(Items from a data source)
[Start of Attachment]
/-- The activation code of token m, index k, with its poison (R124). -/
def actCode (s : State) (o : Geo) (d : ArrDesc) (m k : Nat) : Nat × Bool :=
  let bits := codeBits d.format
  let q := k / (64 * pairP d.format)
  let off := (k - q * (64 * pairP d.format)) * bits / 8
  let core := o.core q 0
  let b :=
    match d.space 2 with
    | 0 => spaceBytes s 0 core (d.aAddr + m * d.aStride + k * bits / 8) 1
    | sp => spaceBytes s sp core (blockAddr o sp d.aAddr (codeBlock d.format) d.m q m + off) 1
  let x := nth (0#8, false) b 0
  (if bits = 4 then nibble x.1.toNat (k % 2 == 1) else x.1.toNat, x.2)

/-- The weight code of index k, column n, with its poison (R113, R117, R121). -/
def weightCode (st : ArrSt) (o : Geo) (d : ArrDesc) (k n : Nat) : Nat × Bool :=
  let p := pairP d.format
  let i := k / p
  let tile := mget [] st.tiles (o.core (i / 64) (n / 64))
  let x := nth (0#8, false) tile (i % 64 * 64 + n % 64)
  (if p = 2 then nibble x.1.toNat (k % 2 == 1) else x.1.toNat, x.2)

/-- The weight scale word of the band that starts at index k0, column n (R121, R164). -/
def weightScale (st : ArrSt) (o : Geo) (d : ArrDesc) (k0 n : Nat) : Nat × Bool :=
  let span := 64 * pairP d.format
  let q := k0 / span
  let lg := (k0 - q * span) / d.groupSize
  let tile := mget [] st.scaleTiles (o.core q (n / 64))
  let bs := (tile.drop ((lg * 64 + n % 64) * 2)).take 2
  (ofLe (dataOf bs), anyPoison bs)

/-- The scale record of token m for the band that starts at index k0 (R165, R167). -/
def scaleRecord (s : State) (o : Geo) (d : ArrDesc) (m k0 : Nat) : Nat × Bool :=
  let span := 64 * pairP d.format
  let q := k0 / span
  let lg := (k0 - q * span) / d.groupSize
  let core := o.core q 0
  let bs :=
    match d.space 3 with
    | 0 => spaceBytes s 0 core (d.asAddr + m * d.recBytes + k0 / d.groupSize * 4) 4
    | sp => spaceBytes s sp core (blockAddr o sp d.asAddr 8 d.m q m + lg * 4) 4
  (ofLe (dataOf bs), anyPoison bs)

/-- An operand's value: an integer code, or an FP8 code as a significand and exponent; none when it is not finite. -/
def actValue (format code : Nat) : Option (Int × Int) :=
  match format with
  | 1 | 3 => some (code, 0)
  | 2 | 4 => some (signedOf 8 code, 0)
  | 5 => some (signedOf 4 code, 0)
  | 6 | 7 => (match decodeE4m3 code with | .fin neg m e => some (finInt neg m, e) | _ => none)
  | _ => (match decodeE5m2 code with | .fin neg m e => some (finInt neg m, e) | _ => none)

def weightValue (format code : Nat) : Option (Int × Int) :=
  match format with
  | 1 | 2 => some (signedOf 8 code, 0)
  | 3 | 4 | 5 => some (signedOf 4 code, 0)
  | 6 | 8 => (match decodeE4m3 code with | .fin neg m e => some (finInt neg m, e) | _ => none)
  | _ => (match decodeE5m2 code with | .fin neg m e => some (finInt neg m, e) | _ => none)

/-- One exact product on the band word's grid, and whether an operand is not finite (R116, R169). -/
def product (format : Nat) (z : Nat) (a w : Nat) : Int × Bool :=
  match actValue format a, weightValue format w with
  | some (x, ex), some (y, ey) => ((x - z) * y * 2 ^ (ex + ey + bandFrac format).toNat, false)
  | _, _ => (0, true)

/-! ### Group column sums (R168) -/

/-- The weight codes of cell row i, cell column j in a tile, read as FORMAT's P weights (R113, R117). -/
def cellWeights (format : Nat) (tile : List PByte) (i j : Nat) : List Int :=
  let b := (nth (0#8, false) tile (i * 64 + j)).1.toNat
  if pairP format = 2 then [signedOf 4 (b % 16), signedOf 4 (b / 16)] else [signedOf 8 b]

/-- The column sum of a band of `rows` cell rows from cell row i0, as the load took it (R168): over the integer weights of the
FORMAT it loaded in. After a load of FP8 weights there is none. -/
def columnSum (st : ArrSt) (core rows i0 j : Nat) : Int :=
  if 1 ≤ st.sumFormat ∧ st.sumFormat ≤ 5 then
    (List.range rows).foldl (fun t i =>
      (cellWeights st.sumFormat (mget [] st.tiles core) (i0 + i) j).foldl (· + ·) t) 0
  else Config.columnSum core (i0 / rows) j
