/-- Groups per row of stream 0, counted in elements of 128 to a chunk (R207). -/
def VDesc.rowGroups (d : VDesc) (u : Uop) : Nat := (d.stream 0).rowChunks * 128 / u.groupSize

/-- Offset in the statistics buffer of element e of iteration j (R207). -/
def statOffset (d : VDesc) (u : Uop) (j e : Nat) : Nat :=
  match fld u.aux 1 0 with
  | 0 => d.statBase
  | 1 => d.statBase + (d.chunkNo j * 128 + e) * 4
  | _ => d.statBase + (d.row j * d.rowGroups u + (d.chunkNo j * 128 + e) / u.groupSize) * 4

/-- The ranges that micro-op u reaches in iteration j on the core at position k. -/
def uopRangesOk (s : State) (o : Geo) (cores : List Nat) (d : VDesc) (u : Uop) (j k : Nat) : Bool :=
  let c := nth 0 cores k
  match u.op with
  | 0x30 =>
    let t := d.stream u.stream
    vecRangeOk s .localOnly t.space c (t.addr (vecPos o cores t.space k) (j * t.step + u.imm)) t.chunk
  | 0x31 =>
    let t := d.stream u.stream
    vecRangeOk s .store t.space c (t.addr (vecPos o cores t.space k) (j * t.step + u.imm)) t.chunk
  | 0x1A =>
    let t := d.stream u.recStream
    (List.range (128 / u.groupSize)).all (fun g =>
      vecRangeOk s .store t.space c (recordAddr d u (vecPos o cores t.space k) j g) 4)
  | 0x39 =>
    (List.range (elemCount u.fmt)).all (fun e =>
      space1Ok s ownVector [c] (statOffset d u j e) (if fld u.aux 1 0 = 0 then 16 else 4))
  | _ => true

/-- The checks of R201 that need the descriptor, on one micro-op. -/
def uopStreamsOk (d : VDesc) (u : Uop) : Bool :=
  (match namedStream u with
   | none => true
   | some i => (d.stream i).used) &&
  (!usesStream0 u || (d.stream 0).used) &&
  ((u.op != 0x30 && u.op != 0x31) || u.part * (d.stream u.stream).chunk < 512) &&
  (u.op != 0x38 || (d.stream 0).rowChunks * (d.stream 0).chunk / 4 % 2 ^ u.low == 0)

/-- The checks of R201 on a descriptor and the program it names. -/
def vecChecks (s : State) (img : PartImage) (d : VDesc) (prog : List Uop) : Bool :=
  let o := geoOf s.fuse.grade img.shape
  let cores := shapeCores s.fuse.grade img.shape
  d.progSrc ≤ 1 && d.client ≤ 3 && d.lib ≤ 255 && d.resv == 0 && d.streams.all (fun t => t.space ≤ 2 && t.resv == 0) &&
  1 ≤ prog.length && prog.all uopOk && prog.all (uopStreamsOk d) && 1 ≤ d.iters && d.iters ≤ 2 ^ 24 &&
  d.progAddr % 64 == 0 && d.statAddr % 64 == 0 && d.statBase % 16 == 0 &&
  d.streams.all (fun t => t.base % 64 == 0 && t.coreStride % 64 == 0 && t.rowStride % 64 == 0) &&
  (d.statAddr == 0 || (rangeAllowed s .store d.statAddr 16 && cores.all (fun c => space1Ok s ownVector [c] d.statBase 16))) &&
  prog.all (fun u => (List.range d.iters).all (fun j => (List.range cores.length).all (fun k =>
    uopRangesOk s o cores d u j k)))

/-! ### The run -/

/-- A store, at the beat it is accepted. -/
structure VStore where
  beat : Nat
  core : Nat
  space : Nat
  addr : Nat
  bytes : List PByte
  deriving DecidableEq, Repr

/-- One core of the run: its registers, the URAND outputs it still has, whether it holds for want of one, and the micro-ops it
issued. -/
structure VCore where
  core : Nat
  regs : List VReg
  rand : List (List Byte)
  stopped : Bool
  issues : Nat
  deriving DecidableEq, Repr

/-- An input stream's engine: chunks read, the beat of the last read, and the beats at which LDs consumed, newest first. -/
structure VEngine where
  count : Nat
  last : Nat
  consumed : List Nat
  deriving DecidableEq, Repr

/-- A core's schedule so far (R192): its engines, the beat from which its next micro-op may issue, and the beats at which its
registers are ready. -/
structure VSched where
  engines : List VEngine
  next : Nat
  ready : List Nat
  deriving DecidableEq, Repr

/-- A micro-op of iteration j at its issue on the core at position k: the beat at which its chunk is read, the beat it issues and the
beat by which it has retired. -/
structure VEvent where
  k : Nat
  j : Nat
  u : Uop
  rd : Nat
  issue : Nat
  done : Nat
  deriving DecidableEq, Repr

/-- The run: `stores` lie in the order in which they are accepted. -/
structure VRun where
  s : State
  cores : List VCore
  stores : List VStore
  taps : List (Nat × Nat)
  last : Nat
  poison : Bool
  suppressed : Nat
  refused : Bool
  poisonLanes : Nat
  cvtRange : Nat
  nanQuant : Nat
  deriving DecidableEq, Repr

def engine0 : VEngine := { count := 0, last := 0, consumed := [] }

/-- The requester of a space. -/
def spaceOwner (space : Nat) : Nat := if space = 1 then ownVector else ownRemote

/-- The core whose write a 64-byte block that several cores write holds: the order is not fixed (R200), so it is a free
value of the operation and the block. -/
def blockWinner (fresh block : Nat) (cs : List Nat) : Nat :=
  nth 0 cs (Config.freeValue (fresh + block) % cs.length)

/-- The writes that accepted stores make in the 64-byte block of a, in the order in which they land: where several cores write the
block, the winner's come last (R200). -/
def landed (fresh : Nat) (stores : List VStore) (beat a : Nat) : List VStore :=
  let b := a / 64 * 64
  let hit := stores.filter (fun t => t.beat ≤ beat && t.addr < b + 64 && b < t.addr + t.bytes.length)
  let cs := (hit.map VStore.core).eraseDups
  let w := blockWinner fresh (a / 64) cs
  if cs.length ≤ 1 then hit else hit.filter (fun t => t.core != w) ++ hit.filter (fun t => t.core == w)

/-- The byte that the writes of a block leave at address a, if one covers it. -/
def storedByte (ts : List VStore) (a : Nat) : Option PByte :=
  match (ts.filter (fun t => t.addr ≤ a && a < t.addr + t.bytes.length)).getLast? with
  | none => none
  | some t => t.bytes[a - t.addr]?
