/-- The code of the first check that a record fails, 0 when it passes (R264). -/
def curveCheck (s : State) (a : Nat) : Nat :=
  if a = 0 ∨ a % 64 ≠ 0 ∨ !rangeAllowed s .localOnly a 64 then 1
  else
    let head := rmBytes s a 64
    let c : Curve := { bytes := dataOf head, addr := a, n0 := 0, gIndex := 0, gValue := 0 }
    let n := if c.kind = 3 ∧ c.points ≤ 1024 then 64 + 8 * c.points else 64
    if !rangeAllowed s .localOnly a n then 1
    else
      let all := rmBytes s a n
      let c : Curve := { c with bytes := dataOf all }
      if anyPoison all then 4
      else if 3 < c.kind ∨ 1 < c.origin ∨ 2 < c.endAction ∨ cFld c 3 3 ≠ 0 ∨ cFld c 32 63 ≠ 0 then 2
      else
        let fieldsOk :=
          match c.kind with
          | 0 => c.points == 0
          | 1 => c.points == 0 && 1 ≤ c.len
          | 2 => c.points == 0 && 1 ≤ c.ratio && 1 ≤ c.every
          | _ => 2 ≤ c.points && c.points ≤ 1024 && c.len == 0 && c.stepAt 0 == 0 &&
                 (List.range (c.points - 1)).all (fun i => c.stepAt i < c.stepAt (i + 1)) &&
                 (List.range c.points).all (fun i => 1 ≤ c.tempAt i)
        if fieldsOk then 0 else 3

/-- The curve of a record that passed its checks; its first step is n. -/
def readCurve (s : State) (a n : Nat) : Curve :=
  let c : Curve := { bytes := dataOf (rmBytes s a 64), addr := a, n0 := n, gIndex := 0, gValue := 0 }
  let c : Curve := { c with bytes := dataOf (rmBytes s a (curveBytes c)) }
  { c with gValue := c.t0 }

/-- The checked reads of a curve record: its head, then by the head its points (R260, R264). -/
def curveTouch (s : State) (a : Nat) : Bool × State :=
  if !rangeAllowed s .localOnly a 64 then (false, s)
  else
    let r0 := localTouch s ownRemote a 64
    let c : Curve := { bytes := dataOf (rmBytes r0.2 a 64), addr := a, n0 := 0, gIndex := 0, gValue := 0 }
    if c.kind = 3 ∧ 1 ≤ c.points ∧ c.points ≤ 1024 ∧ rangeAllowed s .localOnly a (curveBytes c) then
      let r1 := localTouch r0.2 ownRemote (a + 64) (8 * c.points)
      (r0.1 || r1.1, r1.2)
    else r0

/-- Beats of a curve read at a boundary (R259), with the factors that a GEOMETRIC record repeats at k > 0 (R261). -/
def curveReadBeats (s : State) (c : Curve) (n : Nat) : Nat :=
  let lines := (curveBytes c + 63) / 64
  (if isHbm s c.addr then latBeats s else 48) + lines
    + (if c.kind = 2 ∧ c.origin = 0 ∧ 0 < n then n / c.every else 0)

end Sys2Proof.Machine
end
[End of Attachment]
**What the task requires**
Go through the data above and copy each line that holds the word "rowChunks".

**Expected answer**
def VDesc.rowGroups (d : VDesc) (u : Uop) : Nat := (d.stream 0).rowChunks * 128 / u.groupSize
  (u.op != 0x38 || (d.stream 0).rowChunks * (d.stream 0).chunk / 4 % 2 ^ u.low == 0)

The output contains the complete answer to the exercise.